-- ==== Sys2Proof/Laws/Display.lean ====
section
/-! SUPPORT. What drawing does to the frame, pixel by pixel (45_display.md R168): no two bits of one sprite land on one
pixel, so every pixel is toggled at most once. -/

namespace Sys2Proof.Machine

theorem Frame.pixel_toggle (d : Frame) (x px : Fin 64) (y py : Fin 32) :
    Frame.pixel (Frame.toggle d x y) px py = (Frame.pixel d px py ^^ decide (px = x ∧ py = y)) := by
  by_cases hy : py = y
  · subst hy
    by_cases hx : px = x
    · subst hx; simp [Frame.pixel, Frame.toggle]
    · have : x.val ≠ px.val := fun h => hx (Fin.ext h.symm)
      simp [Frame.pixel, Frame.toggle, hx, this]
  · have : y.val ≠ py.val := fun h => hy (Fin.ext h.symm)
    simp [Frame.pixel, Frame.toggle, hy, this]

@[simp] theorem Frame.pixel_clear (x : Fin 64) (y : Fin 32) : Frame.pixel Frame.clear x y = false := by
  simp [Frame.pixel, Frame.clear]

/-- The column of a sprite at `x0` that falls on column `px` of the frame, 0 to 63. -/
def spriteColumn (x0 : Byte) (px : Fin 64) : Nat := (px.val + 256 - x0.toNat) % 64

/-- The row of a sprite at `y0` that falls on row `py` of the frame, 0 to 31. -/
def spriteRow (y0 : Byte) (py : Fin 32) : Nat := (py.val + 256 - y0.toNat) % 32

theorem wrapColumn_eq_iff (x0 : Byte) (px : Fin 64) {c : Nat} (hc : c < 64) :
    px = wrapColumn x0 c ↔ spriteColumn x0 px = c := by
  have h1 := x0.isLt
  have h2 := px.isLt
  rw [Fin.ext_iff]
  simp only [wrapColumn, spriteColumn, Fin.val_ofNat]
  omega

theorem wrapRow_eq_iff (y0 : Byte) (py : Fin 32) {r : Nat} (hr : r < 32) :
    py = wrapRow y0 r ↔ spriteRow y0 py = r := by
  have h1 := y0.isLt
  have h2 := py.isLt
  rw [Fin.ext_iff]
  simp only [wrapRow, spriteRow, Fin.val_ofNat]
  omega

theorem spriteColumn_wrapColumn (x0 : Byte) {c : Nat} (hc : c < 64) : spriteColumn x0 (wrapColumn x0 c) = c :=
  (wrapColumn_eq_iff x0 _ hc).mp rfl

theorem spriteRow_wrapRow (y0 : Byte) {r : Nat} (hr : r < 32) : spriteRow y0 (wrapRow y0 r) = r :=
  (wrapRow_eq_iff y0 _ hr).mp rfl

/-- The bit of one row byte, its first `n` columns, that falls on column `px`. -/
def rowBit (x0 b : Byte) (n : Nat) (px : Fin 64) : Bool :=
  decide (spriteColumn x0 px < n) && b.getLsbD (7 - spriteColumn x0 px)

theorem rowBit_succ (x0 b : Byte) (n : Nat) (px : Fin 64) :
    rowBit x0 b (n + 1) px = (rowBit x0 b n px ^^ (decide (spriteColumn x0 px = n) && b.getLsbD (7 - n))) := by
  unfold rowBit
  by_cases h : spriteColumn x0 px = n
  · subst h; simp
  · by_cases h' : spriteColumn x0 px < n
    · have : spriteColumn x0 px < n + 1 := by omega
      simp [h, h', this]
    · have : ¬ spriteColumn x0 px < n + 1 := by omega
      simp [h, h', this]

/-- One row byte toggles the pixels of its frame row that its 1 bits fall on. -/
theorem drawColumns_pixel (x0 y0 b : Byte) {r : Nat} (hr : r < 32) (acc : Frame × Bool) {n : Nat} (hn : n ≤ 8)
    (px : Fin 64) (py : Fin 32) :
    Frame.pixel (drawColumns x0 y0 b r acc n).1 px py =
      (Frame.pixel acc.1 px py ^^ (decide (spriteRow y0 py = r) && rowBit x0 b n px)) := by
  induction n with
  | zero => simp [drawColumns, rowBit]
  | succ n ih =>
    rw [drawColumns, drawPixel, rowBit_succ]
    by_cases hb : b.getLsbD (7 - n) = true
    · simp only [hb, if_true, Frame.pixel_toggle, ih (by omega), wrapColumn_eq_iff x0 px (c := n) (by omega),
        wrapRow_eq_iff y0 py hr]
      by_cases h1 : spriteRow y0 py = r <;> by_cases h2 : spriteColumn x0 px = n <;> simp [h1, h2]
    · simp only [hb, if_false, ih (by omega), Bool.false_eq_true]
      simp

/-- One row byte collides where one of its 1 bits falls on a pixel that was on. -/
theorem drawColumns_collision (x0 y0 b : Byte) {r : Nat} (hr : r < 32) (acc : Frame × Bool) {n : Nat} (hn : n ≤ 8) :
    (drawColumns x0 y0 b r acc n).2 = true ↔
      acc.2 = true ∨ ∃ px py, Frame.pixel acc.1 px py = true ∧ spriteRow y0 py = r ∧ rowBit x0 b n px = true := by
  induction n with
  | zero => simp [drawColumns, rowBit]
  | succ n ih =>
    have hcol : spriteColumn x0 (wrapColumn x0 n) = n := spriteColumn_wrapColumn x0 (by omega)
    have hrow : spriteRow y0 (wrapRow y0 r) = r := spriteRow_wrapRow y0 hr
    have hsplit : ∀ px, rowBit x0 b (n + 1) px = true ↔
        rowBit x0 b n px = true ∨ (px = wrapColumn x0 n ∧ b.getLsbD (7 - n) = true) := by
      intro px
      rw [rowBit_succ, wrapColumn_eq_iff x0 px (by omega)]
      by_cases h : spriteColumn x0 px = n <;> simp [h, rowBit]
    rw [drawColumns, drawPixel]
    by_cases hb : b.getLsbD (7 - n) = true
    · have hpix : Frame.pixel (drawColumns x0 y0 b r acc n).1 (wrapColumn x0 n) (wrapRow y0 r) =
          Frame.pixel acc.1 (wrapColumn x0 n) (wrapRow y0 r) := by
        rw [drawColumns_pixel x0 y0 b hr acc (by omega)]
        simp [rowBit, hcol]
      simp only [hb, if_true, Bool.or_eq_true, ih (by omega), hpix, hsplit, and_true]
      constructor
      · rintro ((h | ⟨px, py, h1, h2, h3⟩) | h)
        · exact .inl h
        · exact .inr ⟨px, py, h1, h2, .inl h3⟩
        · exact .inr ⟨_, _, h, hrow, .inr rfl⟩
      · rintro (h | ⟨px, py, h1, h2, h3 | h3⟩)
        · exact .inl (.inl h)
        · exact .inl (.inr ⟨px, py, h1, h2, h3⟩)
        · subst h3
          rw [← wrapRow_eq_iff y0 py hr] at h2
          subst h2
          exact .inr h1
    · simp only [hb, Bool.false_eq_true, if_false, ih (by omega), hsplit, and_false, or_false]

/-- The bit of a sprite, its rows numbered from `r0`, that falls on a pixel. -/
def rowsBit (x0 y0 : Byte) (r0 : Nat) (rows : List Byte) (px : Fin 64) (py : Fin 32) : Bool :=
  decide (r0 ≤ spriteRow y0 py) && rowBit x0 (rows.getD (spriteRow y0 py - r0) 0) 8 px

theorem rowsBit_cons (x0 y0 : Byte) (r0 : Nat) (b : Byte) (rest : List Byte) (px : Fin 64) (py : Fin 32) :
    rowsBit x0 y0 r0 (b :: rest) px py =
      ((decide (spriteRow y0 py = r0) && rowBit x0 b 8 px) ^^ rowsBit x0 y0 (r0 + 1) rest px py) := by
  unfold rowsBit
  by_cases h : spriteRow y0 py = r0
  · have : ¬ r0 + 1 ≤ spriteRow y0 py := by omega
    simp [h]
  · by_cases h' : r0 + 1 ≤ spriteRow y0 py
    · have h1 : r0 ≤ spriteRow y0 py := by omega
      have h2 : spriteRow y0 py - r0 = (spriteRow y0 py - (r0 + 1)) + 1 := by omega
      simp [h, h', h1, h2]
    · have h1 : ¬ r0 ≤ spriteRow y0 py := by omega
      simp [h, h', h1]

/-- A sprite toggles the pixels its 1 bits fall on (R168). -/
theorem drawRows_pixel (x0 y0 : Byte) (rows : List Byte) (r0 : Nat) (hr : r0 + rows.length ≤ 32) (acc : Frame × Bool)
    (px : Fin 64) (py : Fin 32) :
    Frame.pixel (drawRows x0 y0 r0 acc rows).1 px py =
      (Frame.pixel acc.1 px py ^^ rowsBit x0 y0 r0 rows px py) := by
  induction rows generalizing r0 acc with
  | nil => simp [drawRows, rowsBit, rowBit]
  | cons b rest ih =>
    rw [List.length_cons] at hr
    rw [drawRows, ih (r0 + 1) (by omega), drawColumns_pixel x0 y0 b (by omega) acc (by omega), rowsBit_cons,
      Bool.xor_assoc]

/-- A sprite collides where one of its 1 bits falls on a pixel that was on (R168). -/
theorem drawRows_collision (x0 y0 : Byte) (rows : List Byte) (r0 : Nat) (hr : r0 + rows.length ≤ 32)
    (acc : Frame × Bool) :
    (drawRows x0 y0 r0 acc rows).2 = true ↔
      acc.2 = true ∨ ∃ px py, Frame.pixel acc.1 px py = true ∧ rowsBit x0 y0 r0 rows px py = true := by
  induction rows generalizing r0 acc with
  | nil => simp [drawRows, rowsBit, rowBit]
  | cons b rest ih =>
    rw [List.length_cons] at hr
    rw [drawRows, ih (r0 + 1) (by omega), drawColumns_collision x0 y0 b (by omega) acc (by omega), or_assoc]
    refine or_congr_right ?_
    have hlater : ∀ px py, rowsBit x0 y0 (r0 + 1) rest px py = true → spriteRow y0 py ≠ r0 := by
      intro px py h
      have h : r0 + 1 ≤ spriteRow y0 py := by
        unfold rowsBit at h
        simp only [Bool.and_eq_true, decide_eq_true_eq] at h
        exact h.1
      omega
    constructor
    · rintro (⟨px, py, h1, h2, h3⟩ | ⟨px, py, h1, h2⟩)
      · refine ⟨px, py, h1, ?_⟩
        rw [rowsBit_cons]
        have : rowsBit x0 y0 (r0 + 1) rest px py = false := by
          cases hb : rowsBit x0 y0 (r0 + 1) rest px py
          · rfl
          · exact absurd h2 (hlater px py hb)
        simp [h2, h3, this]
      · have hne := hlater px py h2
        rw [drawColumns_pixel x0 y0 b (by omega) acc (by omega)] at h1
        refine ⟨px, py, by simpa [hne] using h1, ?_⟩
        rw [rowsBit_cons]
        simp [hne, h2]
    · rintro ⟨px, py, h1, h2⟩
      rw [rowsBit_cons] at h2
      by_cases hrow : spriteRow y0 py = r0
      · have : rowsBit x0 y0 (r0 + 1) rest px py = false := by
          cases hb : rowsBit x0 y0 (r0 + 1) rest px py
          · rfl
          · exact absurd hrow (hlater px py hb)
        exact .inl ⟨px, py, h1, hrow, by simpa [hrow, this] using h2⟩
      · refine .inr ⟨px, py, ?_, by simpa [hrow] using h2⟩
        rw [drawColumns_pixel x0 y0 b (by omega) acc (by omega)]
        simpa [hrow] using h1

/-- R167, R168: the sprite bit of DXYN, read off memory, is that of the rows it has read. -/
theorem spriteBit_eq (s : State) (x y : Reg) (n : BitVec 4) (px : Fin 64) (py : Fin 32) :
    spriteBit s x y n px py = rowsBit (s.getV x) (s.getV y) 0 (s.spriteRows n) px py := by
  unfold spriteBit rowsBit rowBit
  rw [show (px.val + 256 - (s.getV x).toNat) % 64 = spriteColumn (s.getV x) px from rfl,
    show (py.val + 256 - (s.getV y).toNat) % 32 = spriteRow (s.getV y) py from rfl]
  by_cases h : spriteRow (s.getV y) py < n.toNat
  · have hl : spriteRow (s.getV y) py < (s.spriteRows n).length := by simpa [State.spriteRows] using h
    have hg : (s.spriteRows n).getD (spriteRow (s.getV y) py - 0) 0 =
        s.mem.read (s.i.toNat + spriteRow (s.getV y) py) := by
      rw [Nat.sub_zero, List.getD_eq_getElem _ _ hl]
      exact Memory.readBlock_getElem _ _ _ _ hl
    rw [hg]
    simp [h]
  · have hl : (s.spriteRows n).length ≤ spriteRow (s.getV y) py := by simpa [State.spriteRows] using h
    simp [h, List.getElem?_eq_none hl]

end Sys2Proof.Machine
end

# Requirement
Your task is to transcribe, with no changes, only the lines of the listing above that lie between the line holding "theorem rowBit_succ (x0" and the line holding "have hsplit : ∀", inclusive.

# Answer to the exercise
theorem rowBit_succ (x0 b : Byte) (n : Nat) (px : Fin 64) :
    rowBit x0 b (n + 1) px = (rowBit x0 b n px ^^ (decide (spriteColumn x0 px = n) && b.getLsbD (7 - n))) := by
  unfold rowBit
  by_cases h : spriteColumn x0 px = n
  · subst h; simp
  · by_cases h' : spriteColumn x0 px < n
    · have : spriteColumn x0 px < n + 1 := by omega
      simp [h, h', this]
    · have : ¬ spriteColumn x0 px < n + 1 := by omega
      simp [h, h', this]

/-- One row byte toggles the pixels of its frame row that its 1 bits fall on. -/
theorem drawColumns_pixel (x0 y0 b : Byte) {r : Nat} (hr : r < 32) (acc : Frame × Bool) {n : Nat} (hn : n ≤ 8)
    (px : Fin 64) (py : Fin 32) :
    Frame.pixel (drawColumns x0 y0 b r acc n).1 px py =
      (Frame.pixel acc.1 px py ^^ (decide (spriteRow y0 py = r) && rowBit x0 b n px)) := by
  induction n with
  | zero => simp [drawColumns, rowBit]
  | succ n ih =>
    rw [drawColumns, drawPixel, rowBit_succ]
    by_cases hb : b.getLsbD (7 - n) = true
    · simp only [hb, if_true, Frame.pixel_toggle, ih (by omega), wrapColumn_eq_iff x0 px (c := n) (by omega),
        wrapRow_eq_iff y0 py hr]
      by_cases h1 : spriteRow y0 py = r <;> by_cases h2 : spriteColumn x0 px = n <;> simp [h1, h2]
    · simp only [hb, if_false, ih (by omega), Bool.false_eq_true]
      simp

/-- One row byte collides where one of its 1 bits falls on a pixel that was on. -/
theorem drawColumns_collision (x0 y0 b : Byte) {r : Nat} (hr : r < 32) (acc : Frame × Bool) {n : Nat} (hn : n ≤ 8) :
    (drawColumns x0 y0 b r acc n).2 = true ↔
      acc.2 = true ∨ ∃ px py, Frame.pixel acc.1 px py = true ∧ spriteRow y0 py = r ∧ rowBit x0 b n px = true := by
  induction n with
  | zero => simp [drawColumns, rowBit]
  | succ n ih =>
    have hcol : spriteColumn x0 (wrapColumn x0 n) = n := spriteColumn_wrapColumn x0 (by omega)
    have hrow : spriteRow y0 (wrapRow y0 r) = r := spriteRow_wrapRow y0 hr
    have hsplit : ∀ px, rowBit x0 b (n + 1) px = true ↔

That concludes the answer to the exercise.